Prompts sit between 2K and 25K and you do not use prompt caching. This is the worst tokenizer cost zone.
The job involves agentic web research. BrowseComp dropped from 83.7 to 79.3 percent, a 4.4 point regression on 4.7.
You run a Claude Max plan and your session caps now burn down 1.3 to 3 times faster than they did last month.

Evaluator and judgment work does not need the SWE-bench Pro lift. Linters and doc writers do not gain from CharXiv. Those agents still produce identical output on 4.6 at a real discount.

Per-Agent Model Selection

Most teams pick one model per project. The cost shift on 4.7 makes per-agent selection the better default. Different roles in an agent fleet get different value from the same intelligence step.

A planner reads a spec, decides the file layout, picks the build order. SWE-bench Pro +10.9 lands directly here. Keep planners on 4.7.

A backend agent or a designer agent writes code. The same SWE-bench Pro lift applies. Keep them on 4.7.

An evaluator agent reads code and finds gaps. Judgment does not need the new ceiling. Pin to 4.6 with the override flag and pocket the difference.

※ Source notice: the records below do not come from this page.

-- ==== Sys2Proof/Laws/FootLinks.lean ====
section
/-!
SUPPORT. Footprints of the operations of Machine/Links.lean.
-/

set_option Elab.async false

set_option linter.all false

set_option maxRecDepth 4000

namespace Sys2Proof.Machine

theorem foot_emit {m : Nat} {z t : State} (hs : 0x2000000000 ||| m = m) (h : Foot m z t) (a0 : _) :
    Foot m z (State.emit a0 t) := by
  refine Foot.step (m := 0x2000000000) ?_ hs h
  clear h hs
  have h := Foot.refl 0x2000000000 t
  unfold State.emit
  repeat' first
    | with_reducible assumption
    | (intro x; first | clear_value x | skip)
    | lift_lets
    | ((with_reducible refine Foot.lit ?_ rfl rfl ?_ ?_ ?_ ?_ ?_ ?_); rotate_left; rfl; rfl; rfl; rfl; (first | exact Nat.le_refl _ | exact Nat.le_succ _); (constructor <;> first | with_reducible exact Kept.same | exact Kept.masked rfl); (first | with_reducible assumption))
    | split
    | dsimp only

theorem foot_putBytes {m : Nat} {z t : State} (hs : 0x8 ||| m = m) (h : Foot m z t) (a0 : _) (a1 : _) :
    Foot m z (State.putBytes a0 a1 t) := by
  induction a1 generalizing t a0 with
  | nil =>
    unfold State.putBytes
    repeat' first
      | with_reducible assumption
      | with_reducible refine foot_setByte (mask_sub (b := 0x8) rfl hs) ?_ ..
      | dsimp only
  | cons x xs ih =>
    unfold State.putBytes
    repeat' first
      | with_reducible apply ih
      | with_reducible assumption
      | with_reducible refine foot_setByte (mask_sub (b := 0x8) rfl hs) ?_ ..
      | dsimp only

theorem foot_slSubst {m : Nat} {z t : State} (hs : 0x8 ||| m = m) (h : Foot m z t) (a0 : _) (a1 : _) :
    Foot m z (State.slSubst a0 a1 t) := by
  refine Foot.step (m := 0x8) ?_ hs h
  clear h hs
  have h := Foot.refl 0x8 t
  unfold State.slSubst
  repeat' first
    | with_reducible assumption
    | (intro x; first
        | (refine Foot.cut (P := Foot 0x8 t x) ?_ ?_; rotate_left; subst x; rotate_left; intro hx; clear_value x)
        | (refine Foot.cut (P := PairFoot 0x8 t x) ?_ ?_; rotate_left; subst x; rotate_left; intro hx; clear_value x)
        | (refine Foot.cut (P := OptFoot 0x8 t x) ?_ ?_; rotate_left; subst x; rotate_left; intro hx; clear_value x)
        | (have hf := x.programmed; clear hf)
        | clear_value x
        | skip)
    | lift_lets
    | with_reducible refine foot_putTyped rfl ?_ ..
    | with_reducible refine Foot.forL (fun _ _ _ => ?_) ?_
    | with_reducible refine Foot.foldl (fun _ _ _ => ?_) ?_
    | with_reducible refine PairFoot.foldl (fun _ _ _ => ?_) ?_
    | with_reducible apply Foot.ite
    | with_reducible apply PairFoot.ite
    | with_reducible apply OptFoot.ite
    | with_reducible apply OutFoot.ite
    | with_reducible apply ExFoot.ite
    | with_reducible exact ExFoot.error
    | with_reducible refine ExFoot.ok ?_
    | with_reducible refine PairFoot.forL (fun _ _ _ => ?_) ?_
    | with_reducible refine PairFoot.forN (fun _ _ _ => ?_) ?_
    | with_reducible refine OptFoot.some ?_
    | with_reducible exact OptFoot.none
    | with_reducible refine OutFoot.next ?_
    | with_reducible refine OptFoot.getD ?_ ?_
    | with_reducible refine PairFoot.snd ?_
    | with_reducible exact PairFoot.out (by assumption)
    | with_reducible refine PairFoot.eq (by assumption) ?_
    | with_reducible refine OptFoot.eq (by assumption) ?_
    | with_reducible refine ExFoot.eq (by assumption) ?_
    | ((with_reducible refine Foot.lit ?_ rfl rfl ?_ ?_ ?_ ?_ ?_ ?_); rotate_left; rfl; rfl; rfl; rfl; (first | exact Nat.le_refl _ | exact Nat.le_succ _); (constructor <;> first | with_reducible exact Kept.same | exact Kept.masked rfl); (first | with_reducible assumption | with_reducible refine foot_putTyped rfl ?_ .. | with_reducible refine Foot.forL (fun _ _ _ => ?_) ?_ | with_reducible refine Foot.foldl (fun _ _ _ => ?_) ?_ | with_reducible refine PairFoot.foldl (fun _ _ _ => ?_) ?_ | with_reducible apply Foot.ite | with_reducible apply PairFoot.ite | with_reducible apply OptFoot.ite | with_reducible apply OutFoot.ite | with_reducible apply ExFoot.ite | with_reducible exact ExFoot.error | with_reducible refine ExFoot.ok ?_ | with_reducible refine PairFoot.forL (fun _ _ _ => ?_) ?_ | with_reducible refine PairFoot.forN (fun _ _ _ => ?_) ?_ | with_reducible refine OptFoot.some ?_ | with_reducible exact OptFoot.none | with_reducible refine OutFoot.next ?_ | with_reducible refine OptFoot.getD ?_ ?_ | with_reducible refine PairFoot.snd ?_))
    | split
    | with_reducible refine PairFoot.mk ?_
    | dsimp only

A linter, a formatter, a doc writer. Mechanical work. Pin to 4.6.

A test agent runs the test plan and reports back. Mechanical too. Pin to 4.6.

Five agents pinned to 4.6, three on 4.7, on a normal feature build. The build still gets the planner and builder lifts where they matter, and the cheap loops stay cheap.

Build This Now ships exactly this layout out of the box. The framework wires 18 specialist agents (32 with on-demand) into a .claude/ directory, each with a defined role and a configured model. Override the planner and builders to 4.7. Pin the evaluators, linters, doc writers, and testers to 4.6. The model selection lives next to the agent definition, not the project root. One framework. Many cost profiles.

The Verdict

Same rate card, different bill. Opus 4.7 prints better numbers on the benchmarks that matter for hard agent coding, and it costs more for the same English prompt almost everywhere except the very short tail. Pin 4.6 for evaluators, linters, and doc writers. Keep 4.7 for planners and SWE-heavy builders. Set the override flag once, forget about it, and let each agent role buy what it actually needs.